One can hardly establish a direct connection between satellite and detecting metal or saving rain-forest, but with smartphones, this is possible too. A smartphone, and with dedicated mobile application development, it’s not difficult to put today’s mobile technology in the center of everything. And thus it’s true that a smartphone can power satellites, become mobile lab, drive cars, screen health, detect metals and save rain-forest. Let me refer some examples:
Smartphone powered satellites
In February 2013, a Google Nexus powered nano-satellite was sent into orbit under the joint project of University of Surrey’s Space Center and Surry Satellite Technologies limited. Of course, the satellite had some experimental applications which were put in the phone to collect data from space.

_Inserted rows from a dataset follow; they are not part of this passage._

/-- A part that cannot be performed yet, or whose target serves another (R445). -/
theorem perform_waits {s : State} {id : Nat} {p : Part} {q : Request} (hp : partAt s id = some (p, q)) (hl : lostHome s p.req = false)
    (h : canPerform s p q = false ∨ isServed s p.pa q.part = false) : execAccessPerformAtHome id s = .next s ∧ execRmwPipelineUpdate id s = .next s := by
  have h' : (!canPerform s p q) = true ∨ (!isServed s p.pa q.part) = true := h.imp (by rintro h; rw [h]; rfl) (by rintro h; rw [h]; rfl)
  simp only [execAccessPerformAtHome, execRmwPipelineUpdate, hp, hl, Bool.false_eq_true, if_false]
  exact ⟨if_pos (.inr h'), if_pos h'⟩

/-- A part that is performed, by the operation of its request (R206). -/
theorem perform_eq {s : State} {id : Nat} {p : Part} {q : Request} (hp : partAt s id = some (p, q)) (hl : lostHome s p.req = false)
    (hc : canPerform s p q = true) (hs : isServed s p.pa q.part = true) (hw : q.want ≠ .atm) :
    execAccessPerformAtHome id s = match q.op with
      | .store => .next (storePart (s.serve p.pa q.part) q p)
      | _ => .next (partDone (readUpset (s.serve p.pa q.part) p.pa) p ((readUpset (s.serve p.pa q.part) p.pa).viewBytes q.ctx p.pa p.len)
          ((readUpset (s.serve p.pa q.part) p.pa).poisonedFor q.ctx p.pa p.len)) := by
  have hn : ¬ (q.want = .atm ∨ (!canPerform s p q) = true ∨ (!isServed s p.pa q.part) = true) := by
    rw [hc, hs]
    rintro (h | h | h)
    · exact hw h
    · cases h
    · cases h
  simp only [execAccessPerformAtHome, hp, hl, Bool.false_eq_true, if_false]
  rw [if_neg hn]
  all_goals rfl

/-- An ATOM or RED that is performed (R230). -/
theorem update_eq {s : State} {id op : Nat} {p : Part} {q : Request} (hp : partAt s id = some (p, q)) (hl : lostHome s p.req = false)
    (hc : canPerform s p q = true) (hs : isServed s p.pa q.part = true) (ho : q.op = .atomic op ∨ q.op = .reduce op) :
    execRmwPipelineUpdate id s = .next (updateParts (s.serve p.pa q.part) op q p) := by
  simp only [execRmwPipelineUpdate, hp, hl, hc, hs, Bool.not_true, Bool.false_eq_true, if_false, or_self]
  rcases ho with ho | ho <;> simp only [ho]

/-- Without an upset a read strikes nothing (R397). -/
theorem readUpset_none {s : State} (h : s.upset = .none) (pa : Nat) : readUpset s pa = s := by
  simp only [readUpset, h, ite_self]

/-- The bytes that a context outside deterministic operation sees (R207). -/
theorem viewBytes_shared {s : State} {ctx : Nat} (h : detLaunchOf s ctx = none) (pa n : Nat) : s.viewBytes ctx pa n = s.bytesAt pa n := by
  simp only [State.viewBytes, State.task?, h, Option.map_none]

/-- A store of unpoisoned data at home, outside deterministic operation (R206, R208): it is done with the bytes its writes give. -/
theorem storePart_shared {s : State} {q : Request} {p : Part} (hd : detLaunchOf s q.ctx = none) (hb : (s.partners q.id).any (·.dataPoison) = false) :
    storePart s q p = partDone (s.writeEach p.pa (writtenBytes (requestWrites s q).1 p.off (s.bytesAt p.pa p.len))) p [] false := by
  have hps : storeParts s q p = [p] := by
    rw [storeParts, hd]
    rfl
  have hput : putWrites q.ctx (fun s _ => (requestWrites s q).1) [p] s =
      some (s.writeEach p.pa (writtenBytes (requestWrites s q).1 p.off (s.bytesAt p.pa p.len))) := by
    rw [putWrites, viewBytes_shared hd, putEach_shared _ _ hd]
    rfl
  simp only [storePart, hps, hput, hb, List.foldl_cons, List.foldl_nil, Bool.false_eq_true, if_false]

/-- What the bytes of a store are afterwards (R208, R241): its own, and no others changed. -/
theorem store_bytes (s : State) (p : Part) (ws : List ByteWrite) :
    let s1 := s.writeEach p.pa (writtenBytes ws p.off (s.bytesAt p.pa p.len))
    (∀ i, i < p.len → s1.byteAt (p.pa + i) = (partBytes ws p.off (s.bytesAt p.pa p.len)).getD i 0) ∧
      ∀ a, (a < p.pa ∨ p.pa + p.len ≤ a) → s1.byteAt a = s.byteAt a := by
  obtain ⟨g, hw, hg, hv⟩ := writtenBytes_eq ws p.off (s.bytesAt p.pa p.len)
  rw [State.bytesAt_length] at hw hv
  dsimp only
  rw [hw]
  refine ⟨fun i hi => ?_, fun (a : Nat) (ha : a < p.pa ∨ p.pa + p.len ≤ a) => ?_⟩
  · rw [writeEach_byteAt s p.pa p.len hg, if_pos (by omega), Nat.add_sub_cancel_left, ← hv i hi, bytesAt_getD s p.pa hi]
  · rw [writeEach_byteAt s p.pa p.len hg, if_neg fun ⟨h1, h2⟩ => ha.elim (fun h => Nat.not_lt.2 h1 h) fun h => Nat.not_lt.2 h h2]

/-- An ATOM or RED waits for the earlier ones of its input and for its banks (R221, R231). -/
theorem canPerform_atm {s : State} {p : Part} {q : Request} (hw : q.want = .atm)
    (h : ∃ x ∈ partsHere s q.id, behindInput s x q = true ∨ evacuating s x.pa = true) : canPerform s p q = false := by
  obtain ⟨x, hx, hb⟩ := h
  rw [canPerform, if_pos hw, Bool.and_eq_false_iff]
  refine .inr (List.all_eq_false.2 ⟨x, hx, ?_⟩)
  rcases hb with hb | hb <;> simp [hb]

/-! ### Slots of the evacuation area -/

/-- The slot that is found is free, and every lower one is taken (R222). -/
theorem freeSlot_some {s : State} {hall n : Nat} (h : freeSlot s hall = some n) :
    (NatMap.get Redirect.init s.redir (16 * hall + n)).valid = false ∧
      ∀ k, k < n → (NatMap.get Redirect.init s.redir (16 * hall + k)).valid = true := by
  obtain ⟨hv, hn, hlow⟩ := List.find?_range_eq_some.1 h
  refine ⟨by simpa using hv, fun k hk => ?_⟩
  simpa using hlow k hk

end Sys2Proof.Machine

namespace Sys2Proof.Claims

open Sys2Proof.Machine
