-- ==== Sys2Proof/Machine/Bits.lean ====
section
/-!
DEFINITION. Bit fields, sign extension, byte order and lanes: the helpers of R1 and R5, on natural numbers. A register
or token payload is carried as a `BitVec 128`; these functions read its fields as exact integers and pack them back.
-/

namespace Sys2Proof.Machine

/-- `x[h:l]` of R1, as an unsigned integer. -/
def bitsOf (x h l : Nat) : Nat := (x >>> l) % 2 ^ (h + 1 - l)

/-- Bit `i` of `x`, as 0 or 1. -/
def bitAt (x i : Nat) : Nat := (x >>> i) % 2

/-- `SInt(b)` of R5: `x` read as a two's-complement number of `w` bits. -/
def sIntOf (w x : Nat) : Int :=
  let y := x % 2 ^ w
  if 2 * y < 2 ^ w then (y : Int) else (y : Int) - 2 ^ w

/-- `Bits(v, n)` of R5: the low `n` bits of the two's-complement form of `v`. -/
def bitsOfInt (n : Nat) (v : Int) : Nat := (v % (2 ^ n : Int)).toNat

/-- `SatS(v, n)` of R5, with whether the value was changed. -/
def satS (n : Nat) (v : Int) : Nat × Bool :=
  if v < -(2 ^ (n - 1) : Int) then (2 ^ (n - 1), true)
  else if v > 2 ^ (n - 1) - 1 then (2 ^ (n - 1) - 1, true)
  else (bitsOfInt n v, false)

/-- `SatU(v, n)` of R5, with whether the value was changed. -/
def satU (n : Nat) (v : Int) : Nat × Bool :=
  if v < 0 then (0, true)
  else if v > 2 ^ n - 1 then (2 ^ n - 1, true)
  else (v.toNat, false)

/-- `SExt(b, n)` of R5 for a bit string of `w` bits. -/
def sExtTo (w n x : Nat) : Nat := bitsOfInt n (sIntOf w x)

/-- The integer division of `FloorTo`: the greatest `k` with `k · 2^e ≤ v` (R5). -/
def floorShift (v : Int) (e : Nat) : Int := v.fdiv (2 ^ e : Int)

/-- Lanes of width `w` of a beat, lane 0 first (R1). -/
def lanesOf (w : Nat) (x : BitVec 128) : List Nat :=
  (List.range (128 / w)).map fun i => (x.toNat >>> (i * w)) % 2 ^ w

/-- The number whose lanes of width `w` are the list, lane 0 lowest (R1). -/
def packNat (w : Nat) : List Nat → Nat
  | [] => 0
  | x :: xs => x % 2 ^ w + (packNat w xs) <<< w

/-- The beat whose lanes of width `w` are the list; missing lanes are zero. -/
def packLanes (w : Nat) (l : List Nat) : BitVec 128 := BitVec.ofNat 128 (packNat w l)

/-- `n` bytes of a number, least significant first (R1). -/
def bytesOf (n x : Nat) : List (BitVec 8) := (List.range n).map fun i => BitVec.ofNat 8 (x >>> (8 * i))

/-- The number a little-endian list of bytes stands for (R1). -/
def natOfBytes : List (BitVec 8) → Nat
  | [] => 0
  | b :: bs => b.toNat + 256 * natOfBytes bs

/-- Element `i` of a list of numbers, 0 past its end. -/
def nth (l : List Nat) (i : Nat) : Nat := l.getD i 0

/-- The list cut into pieces of `n` elements; `fuel` bounds the number of pieces. -/
def chunksOf {α : Type} (n : Nat) : Nat → List α → List (List α)
  | 0, _ => []
  | fuel + 1, l =>
    match l with
    | [] => []
    | x :: xs => (x :: xs).take n :: chunksOf n fuel ((x :: xs).drop n)

/-- The 64-bit little-endian words of a list of bytes. -/
def words64 (l : List (BitVec 8)) : List Nat := (chunksOf 8 (l.length + 1) l).map natOfBytes

/-- The 32-bit little-endian words of a list of bytes. -/
def words32 (l : List (BitVec 8)) : List Nat := (chunksOf 4 (l.length + 1) l).map natOfBytes

/-- Whether a number is a multiple of another. -/
def aligned (n x : Nat) : Bool := x % n == 0

end Sys2Proof.Machine
end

Smartphone powered medical labs
With a dedicated mobile application development, smartphones can easily be turned into medical labs, and that’ what researchers at the University of Illinois tried to do in 2013, according to the reports from RedOrbit.com. Researchers have developed an iPhone cradle and app that make a device a complete medical lab. It uses the camera of phone to detect toxins, proteins, viruses, bacteria and other organisms.
Smartphones driving cars
Google’s own self-driving car runs on $30,000 of high-tech hardware and various other sensors but at Griffith University, Australia, students did it with a single smartphone. They relied on smartphone’s built-in GPS system.
Smartphone health screening
Smartphones can also screen health. In 2012, Korea Advanced Institute of Science and Technology found that smartphone screens can be turned into digital doctors working on same tap and swiping mechanisms for screening health. Screens could detect protein and DNA molecules just by taping or swiping on them.
Smartphone based metal detectors
Many Android smartphones come with built-in magnetometer, and it has quite beneficial use as explained by Medgadget “Imagine having a metal detector handy when you, as an emergency physician, have an unconscious patient come in and you need to know whether he has an implant.”
However; magnetometers in today’s smartphones are not that much effective and can detect metals in range of a few inches but in future, more powerful magnetometer detection system can be added to smartphones for the purpose of detecting metal in emergency conditions.
Smartphone saving rain-forests
In 2013, a nonprofit in Indonesia launched an Android application that listens for the telltale growl of chainsaw and triggers an alert. Powered by solar panels, these smartphones have an application that keeps their microphones on all times and listens for the sound of chainsaw.